§ **YOUR ASSIGNMENT**:
Exactly as they appear below, repeat the lines from the one with "-- ==== Sys2Proof/Machine/Completion.lean" through the one with "claim, of an instance. -/", and no others.

━━ SOURCE DATA

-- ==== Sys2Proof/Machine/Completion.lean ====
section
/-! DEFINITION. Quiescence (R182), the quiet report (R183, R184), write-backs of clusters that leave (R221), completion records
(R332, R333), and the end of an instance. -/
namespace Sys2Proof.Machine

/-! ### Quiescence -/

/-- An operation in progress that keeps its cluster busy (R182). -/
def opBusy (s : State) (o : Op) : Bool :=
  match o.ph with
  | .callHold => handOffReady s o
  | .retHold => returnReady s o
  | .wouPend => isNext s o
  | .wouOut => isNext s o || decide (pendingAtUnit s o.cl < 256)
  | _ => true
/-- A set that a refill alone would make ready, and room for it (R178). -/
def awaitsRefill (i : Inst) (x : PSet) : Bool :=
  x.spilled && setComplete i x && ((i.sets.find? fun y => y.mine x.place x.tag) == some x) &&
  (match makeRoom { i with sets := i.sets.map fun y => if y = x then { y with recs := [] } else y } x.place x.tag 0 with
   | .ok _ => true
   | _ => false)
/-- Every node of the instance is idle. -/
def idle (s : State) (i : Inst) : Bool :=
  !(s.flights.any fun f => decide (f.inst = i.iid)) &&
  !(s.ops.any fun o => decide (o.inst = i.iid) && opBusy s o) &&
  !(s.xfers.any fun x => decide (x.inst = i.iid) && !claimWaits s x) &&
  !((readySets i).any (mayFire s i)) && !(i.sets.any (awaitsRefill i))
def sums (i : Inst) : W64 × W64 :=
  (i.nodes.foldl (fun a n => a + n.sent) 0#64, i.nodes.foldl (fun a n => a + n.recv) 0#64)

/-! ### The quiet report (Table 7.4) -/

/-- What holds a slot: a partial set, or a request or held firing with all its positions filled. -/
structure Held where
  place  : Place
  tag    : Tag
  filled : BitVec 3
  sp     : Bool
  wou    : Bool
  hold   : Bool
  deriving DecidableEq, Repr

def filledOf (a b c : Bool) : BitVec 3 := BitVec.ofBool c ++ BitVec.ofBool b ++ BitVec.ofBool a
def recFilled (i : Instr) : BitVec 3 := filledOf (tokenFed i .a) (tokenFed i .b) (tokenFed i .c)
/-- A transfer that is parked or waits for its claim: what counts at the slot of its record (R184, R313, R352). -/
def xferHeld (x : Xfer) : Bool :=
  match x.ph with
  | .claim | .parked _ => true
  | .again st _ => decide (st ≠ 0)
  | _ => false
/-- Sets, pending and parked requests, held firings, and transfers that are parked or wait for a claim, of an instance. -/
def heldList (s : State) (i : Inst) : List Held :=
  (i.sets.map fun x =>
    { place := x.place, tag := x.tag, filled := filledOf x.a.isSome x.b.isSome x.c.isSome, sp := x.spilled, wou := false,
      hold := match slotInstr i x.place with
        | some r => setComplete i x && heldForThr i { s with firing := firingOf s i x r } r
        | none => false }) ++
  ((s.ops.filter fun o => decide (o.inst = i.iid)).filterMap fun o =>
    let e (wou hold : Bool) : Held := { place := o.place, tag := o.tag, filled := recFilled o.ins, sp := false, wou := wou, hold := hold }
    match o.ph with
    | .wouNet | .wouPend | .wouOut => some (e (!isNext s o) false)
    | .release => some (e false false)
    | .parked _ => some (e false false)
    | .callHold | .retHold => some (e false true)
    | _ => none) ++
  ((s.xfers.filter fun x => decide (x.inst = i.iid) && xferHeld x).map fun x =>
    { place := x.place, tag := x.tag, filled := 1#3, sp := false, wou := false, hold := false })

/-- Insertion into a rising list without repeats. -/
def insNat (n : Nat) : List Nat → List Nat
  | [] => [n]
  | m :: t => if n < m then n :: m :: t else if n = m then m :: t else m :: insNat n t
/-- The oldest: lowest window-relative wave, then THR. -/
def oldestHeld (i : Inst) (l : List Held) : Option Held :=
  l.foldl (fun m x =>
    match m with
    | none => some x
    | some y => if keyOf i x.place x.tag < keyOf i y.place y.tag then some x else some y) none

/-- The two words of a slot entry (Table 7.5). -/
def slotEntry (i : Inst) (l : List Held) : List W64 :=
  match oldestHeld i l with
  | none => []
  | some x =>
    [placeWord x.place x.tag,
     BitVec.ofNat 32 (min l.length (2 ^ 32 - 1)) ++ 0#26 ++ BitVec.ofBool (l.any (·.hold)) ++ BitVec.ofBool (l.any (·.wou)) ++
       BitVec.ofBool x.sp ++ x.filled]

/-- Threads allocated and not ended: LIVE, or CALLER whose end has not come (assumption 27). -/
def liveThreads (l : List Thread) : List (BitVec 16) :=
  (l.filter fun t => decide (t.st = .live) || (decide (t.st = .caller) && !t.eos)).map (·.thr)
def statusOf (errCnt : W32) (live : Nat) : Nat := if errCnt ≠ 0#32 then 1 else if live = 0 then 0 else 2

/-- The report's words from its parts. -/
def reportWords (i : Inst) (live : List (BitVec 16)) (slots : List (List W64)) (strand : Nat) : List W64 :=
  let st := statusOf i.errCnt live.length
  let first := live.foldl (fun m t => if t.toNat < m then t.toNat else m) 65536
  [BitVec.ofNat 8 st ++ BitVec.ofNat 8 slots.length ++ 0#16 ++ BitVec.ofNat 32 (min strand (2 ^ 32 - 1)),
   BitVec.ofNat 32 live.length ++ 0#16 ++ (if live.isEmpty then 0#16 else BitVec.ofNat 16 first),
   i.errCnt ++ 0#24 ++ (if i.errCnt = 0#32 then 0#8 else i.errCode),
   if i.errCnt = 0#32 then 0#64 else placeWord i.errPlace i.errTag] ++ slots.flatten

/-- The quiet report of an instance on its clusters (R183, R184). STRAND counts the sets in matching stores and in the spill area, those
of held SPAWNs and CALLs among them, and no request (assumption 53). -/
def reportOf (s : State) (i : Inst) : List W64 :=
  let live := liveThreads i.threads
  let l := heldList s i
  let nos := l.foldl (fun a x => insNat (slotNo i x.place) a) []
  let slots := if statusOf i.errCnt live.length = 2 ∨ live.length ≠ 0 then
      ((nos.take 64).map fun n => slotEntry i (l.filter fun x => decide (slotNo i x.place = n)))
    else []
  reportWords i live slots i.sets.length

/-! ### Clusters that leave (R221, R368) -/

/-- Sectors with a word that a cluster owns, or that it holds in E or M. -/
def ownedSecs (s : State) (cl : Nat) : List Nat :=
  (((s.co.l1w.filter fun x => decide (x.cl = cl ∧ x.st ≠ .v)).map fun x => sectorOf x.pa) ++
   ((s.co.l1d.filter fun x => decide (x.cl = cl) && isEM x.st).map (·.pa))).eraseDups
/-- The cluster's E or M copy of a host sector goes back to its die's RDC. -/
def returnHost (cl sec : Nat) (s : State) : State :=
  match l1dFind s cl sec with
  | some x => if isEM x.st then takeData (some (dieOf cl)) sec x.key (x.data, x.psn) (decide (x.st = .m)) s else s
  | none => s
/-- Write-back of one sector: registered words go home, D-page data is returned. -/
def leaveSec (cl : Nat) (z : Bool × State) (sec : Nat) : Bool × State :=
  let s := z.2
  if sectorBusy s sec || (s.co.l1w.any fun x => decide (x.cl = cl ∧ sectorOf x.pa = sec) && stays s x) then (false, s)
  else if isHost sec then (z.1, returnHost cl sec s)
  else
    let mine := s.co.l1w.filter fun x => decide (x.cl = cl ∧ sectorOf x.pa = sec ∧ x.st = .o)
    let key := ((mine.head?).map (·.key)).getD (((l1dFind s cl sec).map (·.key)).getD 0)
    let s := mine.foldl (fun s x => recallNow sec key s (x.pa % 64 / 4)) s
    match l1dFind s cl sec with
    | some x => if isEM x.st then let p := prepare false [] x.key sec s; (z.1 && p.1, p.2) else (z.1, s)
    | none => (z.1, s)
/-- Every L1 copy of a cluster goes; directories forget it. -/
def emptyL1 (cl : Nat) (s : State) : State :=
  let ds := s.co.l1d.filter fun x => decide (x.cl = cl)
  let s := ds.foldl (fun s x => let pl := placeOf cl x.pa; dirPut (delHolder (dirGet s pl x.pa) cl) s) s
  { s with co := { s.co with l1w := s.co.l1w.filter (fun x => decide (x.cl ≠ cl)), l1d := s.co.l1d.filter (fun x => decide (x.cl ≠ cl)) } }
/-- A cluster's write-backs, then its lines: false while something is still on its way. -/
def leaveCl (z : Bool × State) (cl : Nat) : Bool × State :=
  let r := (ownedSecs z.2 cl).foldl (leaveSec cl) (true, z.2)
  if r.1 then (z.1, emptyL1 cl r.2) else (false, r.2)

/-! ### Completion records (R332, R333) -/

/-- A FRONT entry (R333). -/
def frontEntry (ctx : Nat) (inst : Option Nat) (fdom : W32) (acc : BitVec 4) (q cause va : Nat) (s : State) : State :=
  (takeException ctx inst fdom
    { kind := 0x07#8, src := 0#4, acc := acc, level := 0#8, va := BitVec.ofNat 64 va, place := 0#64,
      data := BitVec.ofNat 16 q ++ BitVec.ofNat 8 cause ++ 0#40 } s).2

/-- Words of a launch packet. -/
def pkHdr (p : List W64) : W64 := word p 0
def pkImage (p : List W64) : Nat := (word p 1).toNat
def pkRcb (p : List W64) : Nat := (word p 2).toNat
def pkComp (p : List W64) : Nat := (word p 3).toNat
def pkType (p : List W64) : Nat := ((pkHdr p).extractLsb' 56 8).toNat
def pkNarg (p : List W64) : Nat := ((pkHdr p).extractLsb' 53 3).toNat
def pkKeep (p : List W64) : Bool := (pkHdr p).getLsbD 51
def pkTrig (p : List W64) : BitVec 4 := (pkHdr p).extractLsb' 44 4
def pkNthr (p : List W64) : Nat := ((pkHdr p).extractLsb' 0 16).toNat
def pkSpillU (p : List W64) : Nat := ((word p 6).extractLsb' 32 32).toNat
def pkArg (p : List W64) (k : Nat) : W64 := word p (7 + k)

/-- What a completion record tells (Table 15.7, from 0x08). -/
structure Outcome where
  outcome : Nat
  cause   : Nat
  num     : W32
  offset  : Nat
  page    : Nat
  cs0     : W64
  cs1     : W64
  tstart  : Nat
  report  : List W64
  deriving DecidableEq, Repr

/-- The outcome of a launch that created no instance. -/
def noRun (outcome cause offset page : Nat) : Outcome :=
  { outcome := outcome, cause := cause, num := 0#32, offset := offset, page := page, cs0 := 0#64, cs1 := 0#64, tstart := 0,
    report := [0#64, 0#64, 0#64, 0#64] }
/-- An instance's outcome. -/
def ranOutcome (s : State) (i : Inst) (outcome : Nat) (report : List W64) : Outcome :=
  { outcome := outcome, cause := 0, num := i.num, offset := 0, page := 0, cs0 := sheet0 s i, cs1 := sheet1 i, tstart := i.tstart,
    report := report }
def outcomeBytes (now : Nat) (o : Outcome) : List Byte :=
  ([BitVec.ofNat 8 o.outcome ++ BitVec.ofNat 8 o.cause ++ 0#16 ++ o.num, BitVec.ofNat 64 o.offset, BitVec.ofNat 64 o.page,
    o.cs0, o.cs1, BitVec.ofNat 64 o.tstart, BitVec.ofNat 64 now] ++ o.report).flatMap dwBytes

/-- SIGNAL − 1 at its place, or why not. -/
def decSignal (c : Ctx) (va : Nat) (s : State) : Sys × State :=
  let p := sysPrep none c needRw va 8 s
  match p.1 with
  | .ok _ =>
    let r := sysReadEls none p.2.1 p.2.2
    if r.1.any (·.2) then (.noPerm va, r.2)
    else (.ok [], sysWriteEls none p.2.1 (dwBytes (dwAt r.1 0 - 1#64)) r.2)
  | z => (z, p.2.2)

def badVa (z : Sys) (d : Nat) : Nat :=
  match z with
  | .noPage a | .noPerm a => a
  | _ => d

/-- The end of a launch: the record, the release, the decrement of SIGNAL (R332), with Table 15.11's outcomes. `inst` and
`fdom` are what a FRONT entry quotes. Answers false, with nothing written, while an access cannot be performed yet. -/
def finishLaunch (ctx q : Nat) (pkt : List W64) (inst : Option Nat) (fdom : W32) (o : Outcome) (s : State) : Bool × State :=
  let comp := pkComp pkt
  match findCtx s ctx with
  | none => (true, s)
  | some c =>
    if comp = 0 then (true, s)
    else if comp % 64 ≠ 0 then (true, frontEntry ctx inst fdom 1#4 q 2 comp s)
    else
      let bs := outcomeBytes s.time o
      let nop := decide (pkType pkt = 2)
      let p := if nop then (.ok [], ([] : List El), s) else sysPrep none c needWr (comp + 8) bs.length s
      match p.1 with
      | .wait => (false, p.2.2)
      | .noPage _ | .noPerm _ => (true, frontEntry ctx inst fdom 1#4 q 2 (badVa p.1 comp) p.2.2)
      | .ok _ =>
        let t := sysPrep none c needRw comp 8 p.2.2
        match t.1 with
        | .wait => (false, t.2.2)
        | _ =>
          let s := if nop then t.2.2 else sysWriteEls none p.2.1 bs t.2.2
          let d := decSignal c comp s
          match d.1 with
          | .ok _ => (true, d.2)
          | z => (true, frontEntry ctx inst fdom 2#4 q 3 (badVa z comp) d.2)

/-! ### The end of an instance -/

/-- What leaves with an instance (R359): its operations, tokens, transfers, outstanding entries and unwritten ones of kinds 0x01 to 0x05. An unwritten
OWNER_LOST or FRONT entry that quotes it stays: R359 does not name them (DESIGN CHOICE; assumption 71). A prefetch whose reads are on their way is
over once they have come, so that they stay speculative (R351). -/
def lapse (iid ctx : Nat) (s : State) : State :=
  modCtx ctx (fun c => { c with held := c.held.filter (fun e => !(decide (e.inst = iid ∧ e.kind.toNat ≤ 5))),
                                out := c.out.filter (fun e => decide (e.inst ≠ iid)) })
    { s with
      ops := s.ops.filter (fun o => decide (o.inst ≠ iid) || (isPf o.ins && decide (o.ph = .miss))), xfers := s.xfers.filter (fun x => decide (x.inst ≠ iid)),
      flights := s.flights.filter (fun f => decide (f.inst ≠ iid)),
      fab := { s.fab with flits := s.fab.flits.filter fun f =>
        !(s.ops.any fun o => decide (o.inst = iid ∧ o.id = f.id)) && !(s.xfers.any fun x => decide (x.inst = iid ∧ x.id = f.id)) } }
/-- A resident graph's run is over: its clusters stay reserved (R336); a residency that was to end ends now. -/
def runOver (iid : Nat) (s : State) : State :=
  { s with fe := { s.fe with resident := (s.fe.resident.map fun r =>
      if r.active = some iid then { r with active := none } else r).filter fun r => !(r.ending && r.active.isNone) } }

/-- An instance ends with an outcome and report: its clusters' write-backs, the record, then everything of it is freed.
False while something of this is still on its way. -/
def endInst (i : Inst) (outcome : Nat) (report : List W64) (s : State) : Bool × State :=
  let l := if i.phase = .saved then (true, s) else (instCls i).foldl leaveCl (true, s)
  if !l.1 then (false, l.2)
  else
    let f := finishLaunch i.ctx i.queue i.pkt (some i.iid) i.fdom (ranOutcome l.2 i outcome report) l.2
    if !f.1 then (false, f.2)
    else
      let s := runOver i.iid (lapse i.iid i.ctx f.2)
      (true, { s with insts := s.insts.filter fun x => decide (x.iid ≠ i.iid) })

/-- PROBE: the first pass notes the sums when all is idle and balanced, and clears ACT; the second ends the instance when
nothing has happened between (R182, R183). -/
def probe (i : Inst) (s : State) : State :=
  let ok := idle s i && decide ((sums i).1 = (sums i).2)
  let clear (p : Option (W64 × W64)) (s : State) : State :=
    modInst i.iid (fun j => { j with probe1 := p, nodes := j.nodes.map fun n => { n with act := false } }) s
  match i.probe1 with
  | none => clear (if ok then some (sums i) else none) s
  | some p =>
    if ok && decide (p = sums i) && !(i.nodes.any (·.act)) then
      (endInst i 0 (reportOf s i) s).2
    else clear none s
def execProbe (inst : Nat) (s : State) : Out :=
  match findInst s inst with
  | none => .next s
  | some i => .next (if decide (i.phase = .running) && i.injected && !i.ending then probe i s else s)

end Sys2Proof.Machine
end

━━━━
━━ SOURCE DATA

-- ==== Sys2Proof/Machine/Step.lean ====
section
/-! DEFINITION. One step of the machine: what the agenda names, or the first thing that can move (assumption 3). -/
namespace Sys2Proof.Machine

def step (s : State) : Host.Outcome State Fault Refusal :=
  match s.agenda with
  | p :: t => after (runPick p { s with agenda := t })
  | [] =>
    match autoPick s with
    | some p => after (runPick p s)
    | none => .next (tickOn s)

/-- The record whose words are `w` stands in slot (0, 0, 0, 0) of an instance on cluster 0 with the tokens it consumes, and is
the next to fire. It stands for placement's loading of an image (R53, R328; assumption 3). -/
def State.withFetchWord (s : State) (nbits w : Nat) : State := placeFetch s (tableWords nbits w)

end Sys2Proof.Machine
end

━━━━

§ **SOLUTION FOR THIS EXERCISE**:
-- ==== Sys2Proof/Machine/Completion.lean ====
section
/-! DEFINITION. Quiescence (R182), the quiet report (R183, R184), write-backs of clusters that leave (R221), completion records
(R332, R333), and the end of an instance. -/
namespace Sys2Proof.Machine

/-! ### Quiescence -/

/-- An operation in progress that keeps its cluster busy (R182). -/
def opBusy (s : State) (o : Op) : Bool :=
  match o.ph with
  | .callHold => handOffReady s o
  | .retHold => returnReady s o
  | .wouPend => isNext s o
  | .wouOut => isNext s o || decide (pendingAtUnit s o.cl < 256)
  | _ => true
/-- A set that a refill alone would make ready, and room for it (R178). -/
def awaitsRefill (i : Inst) (x : PSet) : Bool :=
  x.spilled && setComplete i x && ((i.sets.find? fun y => y.mine x.place x.tag) == some x) &&
  (match makeRoom { i with sets := i.sets.map fun y => if y = x then { y with recs := [] } else y } x.place x.tag 0 with
   | .ok _ => true
   | _ => false)
/-- Every node of the instance is idle. -/
def idle (s : State) (i : Inst) : Bool :=
  !(s.flights.any fun f => decide (f.inst = i.iid)) &&
  !(s.ops.any fun o => decide (o.inst = i.iid) && opBusy s o) &&
  !(s.xfers.any fun x => decide (x.inst = i.iid) && !claimWaits s x) &&
  !((readySets i).any (mayFire s i)) && !(i.sets.any (awaitsRefill i))
def sums (i : Inst) : W64 × W64 :=
  (i.nodes.foldl (fun a n => a + n.sent) 0#64, i.nodes.foldl (fun a n => a + n.recv) 0#64)

/-! ### The quiet report (Table 7.4) -/

/-- What holds a slot: a partial set, or a request or held firing with all its positions filled. -/
structure Held where
  place  : Place
  tag    : Tag
  filled : BitVec 3
  sp     : Bool
  wou    : Bool
  hold   : Bool
  deriving DecidableEq, Repr

def filledOf (a b c : Bool) : BitVec 3 := BitVec.ofBool c ++ BitVec.ofBool b ++ BitVec.ofBool a
def recFilled (i : Instr) : BitVec 3 := filledOf (tokenFed i .a) (tokenFed i .b) (tokenFed i .c)
/-- A transfer that is parked or waits for its claim: what counts at the slot of its record (R184, R313, R352). -/
def xferHeld (x : Xfer) : Bool :=
  match x.ph with
  | .claim | .parked _ => true
  | .again st _ => decide (st ≠ 0)
  | _ => false
/-- Sets, pending and parked requests, held firings, and transfers that are parked or wait for a claim, of an instance. -/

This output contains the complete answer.